Mar 22, 2026 · Dustin Chabrowski

Six months ago, we shared our first lessons learned with agentic engineering. Since then, we’ve shipped real features, refactored infrastructure, screamed at agents — and discovered which of our original recommendations actually survived contact with production.

Note: This space is moving fast. Take these recommendations with a grain of salt and always validate them for your own use case. Our findings are as of March 2026, your mileage may vary.

What Actually Stuck from Vol. 1

Most of our original advice still holds. Context engineering remains the core skill and knowing the basic pitfalls like Context Poisoning, Context Distraction, Context Confusion, Context Clash are key to managing your agent’s context effectively. Having those basic principles in mind is essential to know what to expect and avoid delegating tasks that are likely to fail.

Subagents: The context firewall

In Vol. 1, we recommended: “Subagents work best as researchers, not implementers.” While the first part of that statement still holds, we’ve found that the second part is more nuanced.

The better mental model is to think of subagents as context firewalls rather than scoping them down to specific actions. They excel at isolating specific tasks and preventing context pollution, but that doesn’t necessarily mean they can only read.

Research Tasks

By nature, read-only/research tasks lend themselves well to subagents because they often take a lot of grepping, log analysis, or documentation reading—all to produce a much smaller insight that is actually needed. We use them all the time for that kind of work as you can also spawn them in parallel without producing conflicts. For example, we have an ops-investigation skill, that given your prompt about a specific issue on production, spawns subagents to check logs and metrics in grafana, search through sentry issues and recent deploys in parallel. Since also our Infrastructure as well as the code is in the monorepo, the subagents can also grep through the codebase to produce a distilled report of their findings. This is a huge time saver and allows us to get to the root cause of issues much faster.

Write Tasks

But with well structured plans, also subagents can be used for write operations - the key theme is here phased implementation.

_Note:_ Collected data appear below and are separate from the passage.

theorem wit_branchesToRegisters :
    RegBranch (.braReg 62#6 false) 62#6 cur0 lab0 ∧ RegBranch (.callReg 0#6 true) 0#6 cur3 lab3
    ∧ (let c := curOfLab probeLaunch labGroup oddGang labFrag []
      Issues (.braReg 62#6 false) c (labOf probeLaunch labGroup oddGang labFrag []) ∧ (62#6).toNat % 2 = 0 ∧ (62#6).toNat + 1 < c.regs
      ∧ c.vpoisoned (62#6).toNat (targetLane c) = false ∧ c.vpoisoned ((62#6).toNat + 1) (targetLane c) = false
      ∧ (pairAt c 62#6).getLsbD 0 = true ∧ Issues (.callReg 62#6 true) c (labOf probeLaunch labGroup oddGang labFrag [])
      ∧ Issues (.ret false) c (labOf probeLaunch labGroup oddGang labFrag []) ∧ c.spoisoned 63#6 = false
      ∧ (c.s 63#6).getLsbD 0 = true) :=
  ⟨⟨issues0 _ (by decide), by decide, by decide, by decide⟩, ⟨issues3 _ (by decide), by decide, by decide, by decide⟩,
    labOf_issues _ (by decide) _ _ _ _ _, by decide, by decide, by decide, by decide, by decide, labOf_issues _ (by decide) _ _ _ _ _, labOf_issues _ (by decide) _ _ _ _ _,
    by decide, by decide⟩

/-- A gang whose p0 is set in some lanes, quad 0 with a stack of some depth. -/
def brvGang (p0 : Mask) (depth : Nat) : Gang :=
  { labGang with
    pregs := sput 0 p0 [],
    quads := { Quad.start false with
        stack := List.replicate depth { split := 7, second := false, pc := 0#64, notTaken := 0#4, lanes := 0xF#4, xl := 0xF#4 } }
      :: List.replicate 7 (Quad.start false) }

/-- Its issuing fragment in the lab. -/
def brvCur (p0 : Mask) (depth : Nat) : Cur := curOfLab probeLaunch labGroup (brvGang p0 depth) labFrag []

theorem wit_divergentBranchSplits :
    (∀ p0 d, Issues (.brv 0x10#19 false 0#3 false) (brvCur p0 d) (labOf probeLaunch labGroup (brvGang p0 d) labFrag []))
    ∧ (brvCur 0x00000003#32 7).gang.ppoisoned 0#3 = false
    ∧ parts (brvCur 0xFFFFFFFF#32 0) (maskOf (takes (brvCur 0xFFFFFFFF#32 0) false 0#3)) = false
    ∧ (let c := brvCur 0x00000003#32 7
       let t := maskOf (takes c false 0#3)
      parts c t = true ∧ (List.range 8).any (fun k => (aget k c.gang.recs).isNone) = true
      ∧ (List.range 8).all (fun q => !(quadBits c.frag.mask q != 0#4 && quadMixed c t q) || decide ((c.gang.quad q).stack.length < 8)) = true
      ∧ elsewhere c t ≠ 0#32 ∧ (List.range 8).any (fun k => (aget k c.gang.frags).isNone) = true)
    ∧ (let c := brvCur 0x00000003#32 8
       let t := maskOf (takes c false 0#3)
      parts c t = true
      ∧ (List.range 8).all (fun q => !(quadBits c.frag.mask q != 0#4 && quadMixed c t q) || decide ((c.gang.quad q).stack.length < 8)) = false) :=
  ⟨fun _ _ => labOf_issues _ (by decide) _ _ _ _ _, by decide, by decide, by decide, by decide⟩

When the main agent ensures, that the phases can be implemented in isolation, with clear boundaries and pre-coordination, then subagents can be trusted to implement those phases without causing chaos in the main context. Even better, it still allows you to steer the session as the main agent still holds all the context and thus enables you to iterate and give feedback on the subagent’s implementation without losing the overall plot.

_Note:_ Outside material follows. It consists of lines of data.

/-! ## The four instructions (47_control_cpu.md) -/

/-- ADD (47_control_cpu.md section 3): the destination takes the sum of the old sources modulo 256, and all four flags are written. -/
def Obligations.AddOutcome : Prop :=
  ∀ (d s1 s2 : Reg) (s : State), ∃ t, exec (.add d s1 s2) s = .next t ∧
    (t.reg d).toNat = ((s.reg s1).toNat + (s.reg s2).toNat) % 256 ∧ t.alu.result = zext16 (t.reg d) ∧
    t.alu.flags = { carry := decide (256 ≤ (s.reg s1).toNat + (s.reg s2).toNat), zero := decide (t.reg d = 0),
                    overflow := signedOverflow (sval (s.reg s1) + sval (s.reg s2)), sign := (t.reg d).getLsbD 7 }

/-- SUB (47_control_cpu.md section 3): the difference modulo 256; carry 1 iff no borrow (the spec's decision D9, log 10); overflow kept
(D20, log 14). -/
def Obligations.SubOutcome : Prop :=
  ∀ (d s1 s2 : Reg) (s : State), ∃ t, exec (.sub d s1 s2) s = .next t ∧
    ((t.reg d).toNat : Int) = (((s.reg s1).toNat : Int) - (s.reg s2).toNat) % 256 ∧ t.alu.result = zext16 (t.reg d) ∧
    t.alu.flags = { carry := decide ((s.reg s2).toNat ≤ (s.reg s1).toNat), zero := decide (s.reg s1 = s.reg s2),
                    overflow := s.alu.flags.overflow, sign := (t.reg d).getLsbD 7 }

/-- MUL (47_control_cpu.md section 3): the product modulo 256; the result register holds the truncating product (D10, log 11); carry 0
(D21, log 15); overflow kept (D20, log 14). -/
def Obligations.MulOutcome : Prop :=
  ∀ (d s1 s2 : Reg) (s : State), ∃ t, exec (.mul d s1 s2) s = .next t ∧
    (t.reg d).toNat = (s.reg s1).toNat * (s.reg s2).toNat % 256 ∧
    t.alu.result.toNat =
      ((List.range 8).map fun i => if (s.reg s2).getLsbD i then (s.reg s1).toNat * 2 ^ i % 256 else 0).sum ∧
    t.alu.flags = { carry := false, zero := decide (t.reg d = 0), overflow := s.alu.flags.overflow,
                    sign := (t.reg d).getLsbD 7 }

/-- MOV (47_control_cpu.md section 3): the instruction named MOV writes the quotient, 0 for a zero divisor, which carry signals; the remainder
stays in the result's high byte. That opcode 3 divides is the spec's decision D25 (log 17); overflow kept (D20, log 14). -/
def Obligations.MovOutcome : Prop :=
  ∀ (d s1 s2 : Reg) (s : State), ∃ t, exec (.mov d s1 s2) s = .next t ∧
    (t.reg d).toNat = (s.reg s1).toNat / (s.reg s2).toNat ∧
    (lowByte t.alu.result) = t.reg d ∧ (highByte t.alu.result).toNat = (s.reg s1).toNat % (s.reg s2).toNat ∧
    t.alu.flags = { carry := decide (s.reg s2 = 0), zero := decide (t.reg d = 0), overflow := s.alu.flags.overflow,
                    sign := (t.reg d).getLsbD 7 }

/-- What every instruction of format I8 does beside its result (47_control_cpu.md section 3): the control unit holds the byte and its fields,
the data bus the transfer of the low byte from the ALU to the destination (for MOV too, which calls the ALU by the spec's decision D25, log 17), `cycles` and the program counter advance by one, and the
record of all this is returned. The bus labels and the record are the spec's decisions D29 and D30 (logs 19, 20). -/
def Obligations.InstructionBookkeeping : Prop :=
  ∀ (i : Instr) (s : State), i.format = .i8 → i.wellFormed = true → ∃ t d, exec i s = .next t ∧
    encode i = [t.cu.ir] ∧ decodeByte t.cu.ir = i ∧ t.cu.consistent = true ∧ d.val = t.cu.dst.toNat ∧
    t.reg d = lowByte t.alu.result ∧
    t.dbus = { value := (lowByte t.alu.result).toNat, source := .alu, destination := .reg d } ∧
    t.cycles = s.cycles + 1 ∧ t.cu.pc.toNat = (s.cu.pc.toNat + 1) % 256 ∧
    t.response = .executed
      { result16 := t.alu.result, resultLow := lowByte t.alu.result, flags := t.alu.flags, opcode := t.cu.opcode,
        dst := t.cu.dst, src1 := t.cu.src1, src2 := t.cu.src2, opName := t.cu.opName, cycles := t.cycles, pc := t.cu.pc }

/-- The frame of ADD, SUB, MUL and MOV (47_control_cpu.md section 3): every register but the destination is unchanged, so R4 to R7 always are;
every byte of memory, the address bus, every latch, the FPU's status and every gate the host holds are unchanged; SUB, MUL and MOV keep
`overflow` (D20, log 14). That the gates the host holds are none of the blocks' is the model's choice (log 33); so is the last clause, that
MOV keeps every gate output that blocks own: it rests on MOV dividing (the spec's decision D25, log 17) and on the divide path evaluating no
gate (DEDUCED, log 8). -/
def Obligations.InstructionFrame : Prop :=
  ∀ (d s1 s2 : Reg) (s t : State) (i : Instr),
    (i = .add d s1 s2 ∨ i = .sub d s1 s2 ∨ i = .mul d s1 s2 ∨ i = .mov d s1 s2) → exec i s = .next t →
      SameRegistersExcept d s t ∧ (i.wellFormed = true → ∀ r : Reg, 4 ≤ r.val → t.reg r = s.reg r) ∧
        SameMemory s t ∧ t.abus = s.abus ∧ SameLatches s t ∧ t.fpu = s.fpu ∧ SameGateOutputs s t ∧ t.calls = s.calls ∧
        (i ≠ .add d s1 s2 → t.alu.flags.overflow = s.alu.flags.overflow) ∧
        (i = .mov d s1 s2 → SameOwnedOutputs s t)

The key learning: be deliberate about write operations, but don’t avoid them entirely. The boundary between “safe” and “risky” writes is more nuanced than a simple read/write distinction.

💰 One more thing: Since you can control the model of the subagents, it is very easy to use cheap models for digging through particularly noisy tasks like log analysis, and then feed the distilled insights into the main agent that can be a more expensive model. This is a great way to optimize token usage while still getting valuable insights.

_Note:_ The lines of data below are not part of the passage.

-- ==== Sys2Proof/Laws/State.lean ====
section
/-! SUPPORT. For each update of the state, what each field holds after it: one lemma per field per update, true by definition,
so that no proof unfolds a record update. -/

namespace Sys2Proof.Machine

variable (s : State)

/-! ### State.setReg -/

@[simp] theorem State.setReg_x (r : Reg) (v : Byte) : (s.setReg r v).x = s.x.set r.val v := rfl
@[simp] theorem State.setReg_mem (r : Reg) (v : Byte) : (s.setReg r v).mem = s.mem := rfl
@[simp] theorem State.setReg_alu (r : Reg) (v : Byte) : (s.setReg r v).alu = s.alu := rfl
@[simp] theorem State.setReg_cu (r : Reg) (v : Byte) : (s.setReg r v).cu = s.cu := rfl
@[simp] theorem State.setReg_cycles (r : Reg) (v : Byte) : (s.setReg r v).cycles = s.cycles := rfl
@[simp] theorem State.setReg_dbus (r : Reg) (v : Byte) : (s.setReg r v).dbus = s.dbus := rfl
@[simp] theorem State.setReg_abus (r : Reg) (v : Byte) : (s.setReg r v).abus = s.abus := rfl
@[simp] theorem State.setReg_fpu (r : Reg) (v : Byte) : (s.setReg r v).fpu = s.fpu := rfl
@[simp] theorem State.setReg_srLatches (r : Reg) (v : Byte) : (s.setReg r v).srLatches = s.srLatches := rfl
@[simp] theorem State.setReg_dLatches (r : Reg) (v : Byte) : (s.setReg r v).dLatches = s.dLatches := rfl
@[simp] theorem State.setReg_gateOut (r : Reg) (v : Byte) : (s.setReg r v).gateOut = s.gateOut := rfl
@[simp] theorem State.setReg_ownedGates (r : Reg) (v : Byte) : (s.setReg r v).ownedGates = s.ownedGates := rfl
@[simp] theorem State.setReg_calls (r : Reg) (v : Byte) : (s.setReg r v).calls = s.calls := rfl
@[simp] theorem State.setReg_response (r : Reg) (v : Byte) : (s.setReg r v).response = s.response := rfl
@[simp] theorem State.setReg_draws (r : Reg) (v : Byte) : (s.setReg r v).draws = s.draws := rfl

/-! ### State.transfer -/

@[simp] theorem State.transfer_x (v : Int) (a b : Label) : (s.transfer v a b).x = s.x := rfl
@[simp] theorem State.transfer_mem (v : Int) (a b : Label) : (s.transfer v a b).mem = s.mem := rfl
@[simp] theorem State.transfer_alu (v : Int) (a b : Label) : (s.transfer v a b).alu = s.alu := rfl
@[simp] theorem State.transfer_cu (v : Int) (a b : Label) : (s.transfer v a b).cu = s.cu := rfl
@[simp] theorem State.transfer_cycles (v : Int) (a b : Label) : (s.transfer v a b).cycles = s.cycles := rfl
@[simp] theorem State.transfer_dbus (v : Int) (a b : Label) :
    (s.transfer v a b).dbus = { value := v, source := a, destination := b } := rfl
@[simp] theorem State.transfer_abus (v : Int) (a b : Label) : (s.transfer v a b).abus = s.abus := rfl
@[simp] theorem State.transfer_fpu (v : Int) (a b : Label) : (s.transfer v a b).fpu = s.fpu := rfl
@[simp] theorem State.transfer_srLatches (v : Int) (a b : Label) : (s.transfer v a b).srLatches = s.srLatches := rfl
@[simp] theorem State.transfer_dLatches (v : Int) (a b : Label) : (s.transfer v a b).dLatches = s.dLatches := rfl
@[simp] theorem State.transfer_gateOut (v : Int) (a b : Label) : (s.transfer v a b).gateOut = s.gateOut := rfl
@[simp] theorem State.transfer_ownedGates (v : Int) (a b : Label) : (s.transfer v a b).ownedGates = s.ownedGates := rfl
@[simp] theorem State.transfer_calls (v : Int) (a b : Label) : (s.transfer v a b).calls = s.calls := rfl
@[simp] theorem State.transfer_response (v : Int) (a b : Label) : (s.transfer v a b).response = s.response := rfl
@[simp] theorem State.transfer_draws (v : Int) (a b : Label) : (s.transfer v a b).draws = s.draws := rfl

/-! ### State.setAddress -/

@[simp] theorem State.setAddress_x (v : Int) (a : Label) : (s.setAddress v a).x = s.x := rfl
@[simp] theorem State.setAddress_mem (v : Int) (a : Label) : (s.setAddress v a).mem = s.mem := rfl
@[simp] theorem State.setAddress_alu (v : Int) (a : Label) : (s.setAddress v a).alu = s.alu := rfl
@[simp] theorem State.setAddress_cu (v : Int) (a : Label) : (s.setAddress v a).cu = s.cu := rfl
@[simp] theorem State.setAddress_cycles (v : Int) (a : Label) : (s.setAddress v a).cycles = s.cycles := rfl
@[simp] theorem State.setAddress_dbus (v : Int) (a : Label) : (s.setAddress v a).dbus = s.dbus := rfl
@[simp] theorem State.setAddress_abus (v : Int) (a : Label) : (s.setAddress v a).abus = { address := v, source := a } := rfl
@[simp] theorem State.setAddress_fpu (v : Int) (a : Label) : (s.setAddress v a).fpu = s.fpu := rfl
@[simp] theorem State.setAddress_srLatches (v : Int) (a : Label) : (s.setAddress v a).srLatches = s.srLatches := rfl
@[simp] theorem State.setAddress_dLatches (v : Int) (a : Label) : (s.setAddress v a).dLatches = s.dLatches := rfl
@[simp] theorem State.setAddress_gateOut (v : Int) (a : Label) : (s.setAddress v a).gateOut = s.gateOut := rfl
@[simp] theorem State.setAddress_ownedGates (v : Int) (a : Label) : (s.setAddress v a).ownedGates = s.ownedGates := rfl
@[simp] theorem State.setAddress_calls (v : Int) (a : Label) : (s.setAddress v a).calls = s.calls := rfl
@[simp] theorem State.setAddress_response (v : Int) (a : Label) : (s.setAddress v a).response = s.response := rfl
@[simp] theorem State.setAddress_draws (v : Int) (a : Label) : (s.setAddress v a).draws = s.draws := rfl

/-! ### State.controlDecode -/

@[simp] theorem State.controlDecode_x (b : Byte) : (s.controlDecode b).x = s.x := rfl
@[simp] theorem State.controlDecode_mem (b : Byte) : (s.controlDecode b).mem = s.mem := rfl
@[simp] theorem State.controlDecode_alu (b : Byte) : (s.controlDecode b).alu = s.alu := rfl
@[simp] theorem State.controlDecode_cu (b : Byte) : (s.controlDecode b).cu = s.cu.decoded b := rfl
@[simp] theorem State.controlDecode_cycles (b : Byte) : (s.controlDecode b).cycles = s.cycles := rfl
@[simp] theorem State.controlDecode_dbus (b : Byte) : (s.controlDecode b).dbus = s.dbus := rfl
@[simp] theorem State.controlDecode_abus (b : Byte) : (s.controlDecode b).abus = s.abus := rfl
@[simp] theorem State.controlDecode_fpu (b : Byte) : (s.controlDecode b).fpu = s.fpu := rfl
@[simp] theorem State.controlDecode_srLatches (b : Byte) : (s.controlDecode b).srLatches = s.srLatches := rfl
@[simp] theorem State.controlDecode_dLatches (b : Byte) : (s.controlDecode b).dLatches = s.dLatches := rfl
@[simp] theorem State.controlDecode_gateOut (b : Byte) : (s.controlDecode b).gateOut = s.gateOut := rfl
@[simp] theorem State.controlDecode_ownedGates (b : Byte) : (s.controlDecode b).ownedGates = s.ownedGates := rfl
@[simp] theorem State.controlDecode_calls (b : Byte) : (s.controlDecode b).calls = s.calls := rfl
@[simp] theorem State.controlDecode_response (b : Byte) : (s.controlDecode b).response = s.response := rfl
@[simp] theorem State.controlDecode_draws (b : Byte) : (s.controlDecode b).draws = s.draws := rfl

/-! ### State.incrementPc -/

@[simp] theorem State.incrementPc_x : s.incrementPc.x = s.x := rfl
@[simp] theorem State.incrementPc_mem : s.incrementPc.mem = s.mem := rfl
@[simp] theorem State.incrementPc_alu : s.incrementPc.alu = s.alu := rfl
@[simp] theorem State.incrementPc_cu : s.incrementPc.cu = { s.cu with pc := s.cu.pc + 1 } := rfl
@[simp] theorem State.incrementPc_cycles : s.incrementPc.cycles = s.cycles := rfl
@[simp] theorem State.incrementPc_dbus : s.incrementPc.dbus = s.dbus := rfl
@[simp] theorem State.incrementPc_abus : s.incrementPc.abus = s.abus := rfl
@[simp] theorem State.incrementPc_fpu : s.incrementPc.fpu = s.fpu := rfl
@[simp] theorem State.incrementPc_srLatches : s.incrementPc.srLatches = s.srLatches := rfl
@[simp] theorem State.incrementPc_dLatches : s.incrementPc.dLatches = s.dLatches := rfl
@[simp] theorem State.incrementPc_gateOut : s.incrementPc.gateOut = s.gateOut := rfl
@[simp] theorem State.incrementPc_ownedGates : s.incrementPc.ownedGates = s.ownedGates := rfl
@[simp] theorem State.incrementPc_calls : s.incrementPc.calls = s.calls := rfl
@[simp] theorem State.incrementPc_response : s.incrementPc.response = s.response := rfl
@[simp] theorem State.incrementPc_draws : s.incrementPc.draws = s.draws := rfl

Side quests: Session Forking and Branching

Just like you’re used to branch a git repository when you want to experiment with a new feature or fix a bug, you can also branch your agent session. This is especially useful for debugging and investigation tasks that require a lot of context and exploration, but you still have the main session going on that should be clean. There are many ways to do this and we’re seeing more and more tools supporting this pattern natively, but the core idea is the same: fork the session to isolate the side-quest work from the main implementation context. Especially Pi provides sessions as a tree, which allows you to nicely control the branching of sessions.

Diagram showing a main agent session branching into a side quest

Some techniques we use are:

Handoff: create a handoff file as an artifact with the relevant context. Then spawn a new session and load that file into context. Note that you actively compress the context (which can be good or bad depending on the task).

---
title: "Handoff File"
---
graph LR
    A["🧠 Main Session"] -->|writes context| F["📄 handoff.md"]
    F -->|compressed load| B["🧠 New Session with handoff knowledge"]
    A --> note1["clean, proceed with next task "]

Fork: Use the fork or branch feature of your coding agent. That way both sessions live and can proceed in parallel.

---
title: "Fork / Branch"
---
graph TD
    A["🧠 Main Session"] --> B["🔀 Fork!"]
    B --> C["🧠 Main Session\n(keeps building)"]
    B --> D["🔍 Debug Session\n(goes exploring)"]
    C -.- note1["production work goes on 🏗️"]
    D -.- note2["chaos contained 🔥, kill when done"]

Rewind: Mark your session, then dive into the investigation, and then rewind to the marked point. Like time travel, the conversation is restored but a bug might be fixed. Ensure to keep the code changes. Note that this is not parallelizable.

---
title: "Mark & Rewind (Time Travel)"
---
graph LR
    A["🧠 Session"] --> B["🔖 Mark"]
    B --> C["🕵️ Investigate"]
    C --> D["🐛 Fix bug"]
    D --> |rewind to|A

Side query:

use /btw or similar commands to ask or verify things with the agent on the current context.

---
title: "/btw — Quick Side Query"
---
graph LR
    A["🧠 Deep in\nimplementation"] --> B["/btw 🤔"]
    B --> C["💬 Quick answer"]
    A --> D["main work"]

Simple context management. Once you have a valuable context built up, protect it.

Planning is non-negotiable, even for small tasks

This was already a strong recommendation in Vol. 1, and after six more months it’s become our hardest rule: no plan, no implementation. We’ve seen enough agent sessions derail mid-task to know that skipping the plan is always a false economy — the time you “save” comes back as wasted tokens and broken context.

For larger work, we follow a research/spec → plan → implement flow. But even for smaller tasks, a simple grounding step — spawning an explore subagent to survey the relevant code before touching anything — makes a huge difference in our experience. It forces the agent to build a mental model first, instead of guessing and course-correcting later.

This also means that any tool that cannot produce or assist in producing a proper plan is not a tool we can use for anything but trivial tasks. Autocomplete-style copilots are great for boilerplate and line-level suggestions, but the moment a task requires understanding across files or making architectural choices, you need a planning step they simply don’t offer.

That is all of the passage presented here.